Dataset excerpts below:
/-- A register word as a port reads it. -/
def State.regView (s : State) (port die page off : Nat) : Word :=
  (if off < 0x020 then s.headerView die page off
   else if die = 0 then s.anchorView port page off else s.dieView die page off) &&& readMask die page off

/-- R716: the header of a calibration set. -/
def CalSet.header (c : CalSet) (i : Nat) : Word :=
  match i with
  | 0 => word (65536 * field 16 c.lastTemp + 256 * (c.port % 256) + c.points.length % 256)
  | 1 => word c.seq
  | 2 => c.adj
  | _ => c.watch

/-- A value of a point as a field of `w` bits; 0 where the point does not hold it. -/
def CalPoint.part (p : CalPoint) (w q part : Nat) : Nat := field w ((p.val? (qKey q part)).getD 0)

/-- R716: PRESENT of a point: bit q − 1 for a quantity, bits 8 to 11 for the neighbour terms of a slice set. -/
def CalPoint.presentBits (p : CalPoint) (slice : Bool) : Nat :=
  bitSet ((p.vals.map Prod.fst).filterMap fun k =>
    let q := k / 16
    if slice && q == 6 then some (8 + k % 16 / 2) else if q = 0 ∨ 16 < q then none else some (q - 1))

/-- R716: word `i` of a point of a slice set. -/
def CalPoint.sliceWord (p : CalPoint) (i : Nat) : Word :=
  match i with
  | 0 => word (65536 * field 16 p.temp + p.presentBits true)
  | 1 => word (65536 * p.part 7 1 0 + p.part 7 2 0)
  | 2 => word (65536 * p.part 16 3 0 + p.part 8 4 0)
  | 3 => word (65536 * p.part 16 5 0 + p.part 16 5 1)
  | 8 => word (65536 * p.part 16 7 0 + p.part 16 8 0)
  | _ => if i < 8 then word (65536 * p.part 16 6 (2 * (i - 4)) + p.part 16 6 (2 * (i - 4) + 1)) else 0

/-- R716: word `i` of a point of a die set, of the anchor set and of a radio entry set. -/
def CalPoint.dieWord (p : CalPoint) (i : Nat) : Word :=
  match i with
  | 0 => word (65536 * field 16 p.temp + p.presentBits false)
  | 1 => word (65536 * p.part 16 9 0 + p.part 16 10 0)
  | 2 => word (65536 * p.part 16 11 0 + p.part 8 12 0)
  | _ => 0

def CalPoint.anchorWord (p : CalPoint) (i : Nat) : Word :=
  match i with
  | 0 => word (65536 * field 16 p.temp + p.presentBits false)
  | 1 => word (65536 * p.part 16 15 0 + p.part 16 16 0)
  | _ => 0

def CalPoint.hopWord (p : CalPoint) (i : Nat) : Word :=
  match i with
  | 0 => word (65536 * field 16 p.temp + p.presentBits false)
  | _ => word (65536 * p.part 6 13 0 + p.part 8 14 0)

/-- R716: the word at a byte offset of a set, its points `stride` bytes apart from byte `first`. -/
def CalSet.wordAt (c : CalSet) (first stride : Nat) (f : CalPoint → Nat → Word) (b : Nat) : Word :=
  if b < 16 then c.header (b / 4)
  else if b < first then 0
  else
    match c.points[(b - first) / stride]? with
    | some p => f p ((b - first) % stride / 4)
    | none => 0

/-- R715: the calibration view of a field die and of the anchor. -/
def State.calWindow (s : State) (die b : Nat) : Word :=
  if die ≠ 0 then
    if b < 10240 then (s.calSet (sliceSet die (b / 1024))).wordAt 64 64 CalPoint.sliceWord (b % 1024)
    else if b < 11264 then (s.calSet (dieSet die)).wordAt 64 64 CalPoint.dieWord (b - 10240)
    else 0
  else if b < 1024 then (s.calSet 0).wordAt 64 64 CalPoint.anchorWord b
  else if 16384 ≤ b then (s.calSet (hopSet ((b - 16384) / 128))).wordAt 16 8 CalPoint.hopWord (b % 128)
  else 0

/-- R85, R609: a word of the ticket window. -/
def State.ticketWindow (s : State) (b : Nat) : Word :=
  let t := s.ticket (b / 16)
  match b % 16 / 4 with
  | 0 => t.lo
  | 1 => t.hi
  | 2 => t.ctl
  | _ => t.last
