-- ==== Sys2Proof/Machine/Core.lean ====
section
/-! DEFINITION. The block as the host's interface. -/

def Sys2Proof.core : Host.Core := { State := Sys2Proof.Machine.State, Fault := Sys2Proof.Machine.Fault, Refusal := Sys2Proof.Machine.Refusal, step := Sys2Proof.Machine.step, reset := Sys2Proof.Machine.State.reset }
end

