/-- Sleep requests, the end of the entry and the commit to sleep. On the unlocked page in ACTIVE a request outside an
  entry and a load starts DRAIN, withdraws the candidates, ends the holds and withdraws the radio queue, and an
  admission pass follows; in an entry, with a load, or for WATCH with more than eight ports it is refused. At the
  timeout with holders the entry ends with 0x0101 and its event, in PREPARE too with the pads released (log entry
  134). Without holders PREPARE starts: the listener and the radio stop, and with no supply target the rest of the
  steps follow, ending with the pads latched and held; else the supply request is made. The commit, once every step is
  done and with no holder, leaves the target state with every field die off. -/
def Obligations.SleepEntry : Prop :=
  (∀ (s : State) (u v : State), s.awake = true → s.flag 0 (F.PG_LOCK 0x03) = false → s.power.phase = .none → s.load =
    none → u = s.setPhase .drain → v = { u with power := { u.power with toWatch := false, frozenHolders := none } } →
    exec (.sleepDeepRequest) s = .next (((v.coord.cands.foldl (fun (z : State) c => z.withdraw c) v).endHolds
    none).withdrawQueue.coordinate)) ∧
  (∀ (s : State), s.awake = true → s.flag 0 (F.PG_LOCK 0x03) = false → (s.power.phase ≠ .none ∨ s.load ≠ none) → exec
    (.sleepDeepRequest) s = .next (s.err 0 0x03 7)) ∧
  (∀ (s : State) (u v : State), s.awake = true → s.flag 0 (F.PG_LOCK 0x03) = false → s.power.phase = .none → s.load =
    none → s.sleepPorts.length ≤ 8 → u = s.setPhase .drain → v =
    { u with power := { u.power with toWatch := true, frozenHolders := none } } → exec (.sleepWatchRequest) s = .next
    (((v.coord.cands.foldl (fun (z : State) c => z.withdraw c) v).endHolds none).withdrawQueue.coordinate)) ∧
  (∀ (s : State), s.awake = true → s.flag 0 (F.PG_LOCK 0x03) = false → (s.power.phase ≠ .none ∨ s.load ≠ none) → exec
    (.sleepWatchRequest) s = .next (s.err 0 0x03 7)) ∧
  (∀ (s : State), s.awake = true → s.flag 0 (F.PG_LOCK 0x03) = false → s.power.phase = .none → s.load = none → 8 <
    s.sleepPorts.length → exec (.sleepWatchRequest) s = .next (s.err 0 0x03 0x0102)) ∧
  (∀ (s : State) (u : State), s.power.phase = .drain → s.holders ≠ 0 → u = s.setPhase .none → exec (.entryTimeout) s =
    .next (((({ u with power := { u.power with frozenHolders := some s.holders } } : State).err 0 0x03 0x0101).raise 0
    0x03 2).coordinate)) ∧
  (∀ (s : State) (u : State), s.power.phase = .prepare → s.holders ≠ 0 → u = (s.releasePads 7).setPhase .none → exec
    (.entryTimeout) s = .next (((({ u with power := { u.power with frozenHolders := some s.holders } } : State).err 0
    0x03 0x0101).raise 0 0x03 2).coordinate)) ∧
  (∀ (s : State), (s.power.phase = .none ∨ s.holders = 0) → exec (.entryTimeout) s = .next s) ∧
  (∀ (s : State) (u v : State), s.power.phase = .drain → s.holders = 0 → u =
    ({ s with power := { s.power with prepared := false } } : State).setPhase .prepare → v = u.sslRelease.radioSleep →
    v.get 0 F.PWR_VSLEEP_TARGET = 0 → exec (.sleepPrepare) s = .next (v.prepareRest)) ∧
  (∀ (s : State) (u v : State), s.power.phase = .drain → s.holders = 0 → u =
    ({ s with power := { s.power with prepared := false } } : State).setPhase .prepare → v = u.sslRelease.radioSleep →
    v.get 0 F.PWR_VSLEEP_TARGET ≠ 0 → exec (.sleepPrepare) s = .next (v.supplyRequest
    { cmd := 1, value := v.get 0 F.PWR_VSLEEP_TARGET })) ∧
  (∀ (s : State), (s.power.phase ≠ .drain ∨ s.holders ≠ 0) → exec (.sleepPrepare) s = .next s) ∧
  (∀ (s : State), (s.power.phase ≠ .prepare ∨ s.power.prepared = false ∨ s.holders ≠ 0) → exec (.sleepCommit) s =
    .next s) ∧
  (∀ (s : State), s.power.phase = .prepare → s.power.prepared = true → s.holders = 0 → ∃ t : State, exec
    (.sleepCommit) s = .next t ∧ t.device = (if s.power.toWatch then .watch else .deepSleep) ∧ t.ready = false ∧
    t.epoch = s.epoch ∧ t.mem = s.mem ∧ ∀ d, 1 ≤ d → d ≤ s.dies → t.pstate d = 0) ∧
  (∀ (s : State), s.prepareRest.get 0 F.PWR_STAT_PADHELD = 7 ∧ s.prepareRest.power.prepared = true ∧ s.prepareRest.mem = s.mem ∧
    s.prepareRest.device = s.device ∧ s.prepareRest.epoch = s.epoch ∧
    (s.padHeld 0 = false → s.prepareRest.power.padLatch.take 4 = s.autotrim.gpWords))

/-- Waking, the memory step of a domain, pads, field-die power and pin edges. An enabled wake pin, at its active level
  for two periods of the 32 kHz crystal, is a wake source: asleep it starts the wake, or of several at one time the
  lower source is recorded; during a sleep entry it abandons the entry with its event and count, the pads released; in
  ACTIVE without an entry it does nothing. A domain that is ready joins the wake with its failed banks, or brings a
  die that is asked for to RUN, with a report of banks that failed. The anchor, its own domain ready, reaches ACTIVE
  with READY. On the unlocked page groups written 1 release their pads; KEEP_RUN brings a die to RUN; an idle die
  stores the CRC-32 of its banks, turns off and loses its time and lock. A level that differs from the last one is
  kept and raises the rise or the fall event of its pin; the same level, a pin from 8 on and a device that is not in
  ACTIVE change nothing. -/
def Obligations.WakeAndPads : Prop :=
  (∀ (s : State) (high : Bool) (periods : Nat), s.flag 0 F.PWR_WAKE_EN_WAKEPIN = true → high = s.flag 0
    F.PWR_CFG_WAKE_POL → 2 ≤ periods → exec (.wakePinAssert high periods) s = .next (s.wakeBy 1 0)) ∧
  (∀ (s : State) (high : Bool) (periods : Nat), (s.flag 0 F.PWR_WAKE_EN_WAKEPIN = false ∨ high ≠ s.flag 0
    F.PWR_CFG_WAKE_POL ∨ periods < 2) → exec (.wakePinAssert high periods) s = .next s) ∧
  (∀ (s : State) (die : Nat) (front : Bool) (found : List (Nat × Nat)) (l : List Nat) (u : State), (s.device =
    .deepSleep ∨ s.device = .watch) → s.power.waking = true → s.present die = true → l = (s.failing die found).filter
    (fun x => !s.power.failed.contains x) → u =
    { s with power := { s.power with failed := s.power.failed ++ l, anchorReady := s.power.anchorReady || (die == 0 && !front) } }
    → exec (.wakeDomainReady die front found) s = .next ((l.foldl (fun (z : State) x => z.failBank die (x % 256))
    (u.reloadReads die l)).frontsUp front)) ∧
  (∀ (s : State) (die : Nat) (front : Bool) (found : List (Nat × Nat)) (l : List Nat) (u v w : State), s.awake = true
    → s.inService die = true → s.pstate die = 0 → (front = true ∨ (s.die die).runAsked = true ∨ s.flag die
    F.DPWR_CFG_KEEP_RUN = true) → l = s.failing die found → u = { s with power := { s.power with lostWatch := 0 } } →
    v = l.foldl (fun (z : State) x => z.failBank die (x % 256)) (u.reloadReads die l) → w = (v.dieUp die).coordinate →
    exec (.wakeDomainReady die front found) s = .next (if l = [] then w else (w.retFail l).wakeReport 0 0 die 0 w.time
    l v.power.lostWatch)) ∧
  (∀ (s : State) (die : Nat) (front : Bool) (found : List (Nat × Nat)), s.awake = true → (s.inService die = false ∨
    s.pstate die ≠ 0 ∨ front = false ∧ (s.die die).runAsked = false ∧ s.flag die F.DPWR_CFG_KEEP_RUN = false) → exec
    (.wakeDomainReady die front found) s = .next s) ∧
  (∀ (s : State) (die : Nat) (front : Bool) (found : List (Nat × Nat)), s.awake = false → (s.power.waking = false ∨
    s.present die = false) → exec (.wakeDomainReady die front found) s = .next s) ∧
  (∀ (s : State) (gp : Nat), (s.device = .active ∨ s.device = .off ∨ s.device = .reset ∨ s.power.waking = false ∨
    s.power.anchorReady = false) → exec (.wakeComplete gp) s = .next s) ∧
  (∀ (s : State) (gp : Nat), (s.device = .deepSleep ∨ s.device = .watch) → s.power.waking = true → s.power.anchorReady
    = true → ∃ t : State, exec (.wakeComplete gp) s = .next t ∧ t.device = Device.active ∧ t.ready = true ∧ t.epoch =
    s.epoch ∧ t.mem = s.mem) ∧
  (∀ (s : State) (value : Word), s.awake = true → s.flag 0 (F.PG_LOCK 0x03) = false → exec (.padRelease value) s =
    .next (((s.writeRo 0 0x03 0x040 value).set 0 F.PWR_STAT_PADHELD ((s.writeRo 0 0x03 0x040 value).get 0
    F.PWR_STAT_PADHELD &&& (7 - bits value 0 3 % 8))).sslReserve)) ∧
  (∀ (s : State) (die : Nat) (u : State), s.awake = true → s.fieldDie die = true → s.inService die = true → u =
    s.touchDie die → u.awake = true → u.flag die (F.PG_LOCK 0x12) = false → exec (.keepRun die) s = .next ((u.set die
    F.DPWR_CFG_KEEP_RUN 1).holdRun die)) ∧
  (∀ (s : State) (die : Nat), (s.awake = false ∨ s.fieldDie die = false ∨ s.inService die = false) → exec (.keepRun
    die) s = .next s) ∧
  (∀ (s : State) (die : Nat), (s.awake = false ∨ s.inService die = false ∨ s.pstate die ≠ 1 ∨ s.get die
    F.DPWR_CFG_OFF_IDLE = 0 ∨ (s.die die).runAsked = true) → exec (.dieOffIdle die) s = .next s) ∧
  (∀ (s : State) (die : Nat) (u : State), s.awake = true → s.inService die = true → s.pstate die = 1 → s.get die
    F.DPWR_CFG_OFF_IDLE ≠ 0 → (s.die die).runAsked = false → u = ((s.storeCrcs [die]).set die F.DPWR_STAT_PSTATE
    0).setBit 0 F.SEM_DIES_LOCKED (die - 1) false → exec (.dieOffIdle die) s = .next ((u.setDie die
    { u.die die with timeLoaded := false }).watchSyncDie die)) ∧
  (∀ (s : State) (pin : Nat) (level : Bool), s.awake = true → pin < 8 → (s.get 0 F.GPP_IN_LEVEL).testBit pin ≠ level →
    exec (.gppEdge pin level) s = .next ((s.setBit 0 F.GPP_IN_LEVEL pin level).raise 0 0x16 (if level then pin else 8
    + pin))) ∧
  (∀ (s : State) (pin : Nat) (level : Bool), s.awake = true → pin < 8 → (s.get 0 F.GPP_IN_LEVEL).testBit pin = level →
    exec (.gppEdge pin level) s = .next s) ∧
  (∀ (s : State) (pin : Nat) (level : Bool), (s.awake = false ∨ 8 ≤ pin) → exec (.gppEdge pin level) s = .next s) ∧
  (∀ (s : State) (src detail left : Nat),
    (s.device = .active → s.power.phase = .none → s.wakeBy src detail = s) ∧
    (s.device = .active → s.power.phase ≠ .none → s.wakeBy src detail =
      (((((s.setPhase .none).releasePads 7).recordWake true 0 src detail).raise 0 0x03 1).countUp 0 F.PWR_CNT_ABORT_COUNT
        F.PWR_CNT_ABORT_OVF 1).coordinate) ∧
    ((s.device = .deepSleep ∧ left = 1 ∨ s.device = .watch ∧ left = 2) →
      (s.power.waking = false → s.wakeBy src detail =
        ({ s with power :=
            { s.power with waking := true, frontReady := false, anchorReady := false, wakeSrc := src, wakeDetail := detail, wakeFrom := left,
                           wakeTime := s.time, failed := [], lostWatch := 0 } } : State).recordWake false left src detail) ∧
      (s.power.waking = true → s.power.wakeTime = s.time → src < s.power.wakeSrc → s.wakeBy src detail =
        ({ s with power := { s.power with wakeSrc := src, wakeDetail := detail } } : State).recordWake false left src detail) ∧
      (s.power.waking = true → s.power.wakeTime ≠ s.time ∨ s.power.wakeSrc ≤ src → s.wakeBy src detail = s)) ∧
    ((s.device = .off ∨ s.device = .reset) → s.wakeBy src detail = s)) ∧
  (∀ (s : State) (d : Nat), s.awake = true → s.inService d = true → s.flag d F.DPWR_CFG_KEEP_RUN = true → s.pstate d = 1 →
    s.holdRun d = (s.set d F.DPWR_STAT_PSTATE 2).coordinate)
End of Dataset excerpts.
**Problem to solve**
Within the listing above, locate the line containing "with READY. On" and the line containing "stores the CRC-32". Reproduce those two lines and all lines between them exactly, with nothing added.

**Solution for this task**
  with READY. On the unlocked page groups written 1 release their pads; KEEP_RUN brings a die to RUN; an idle die
  stores the CRC-32 of its banks, turns off and loses its time and lock. A level that differs from the last one is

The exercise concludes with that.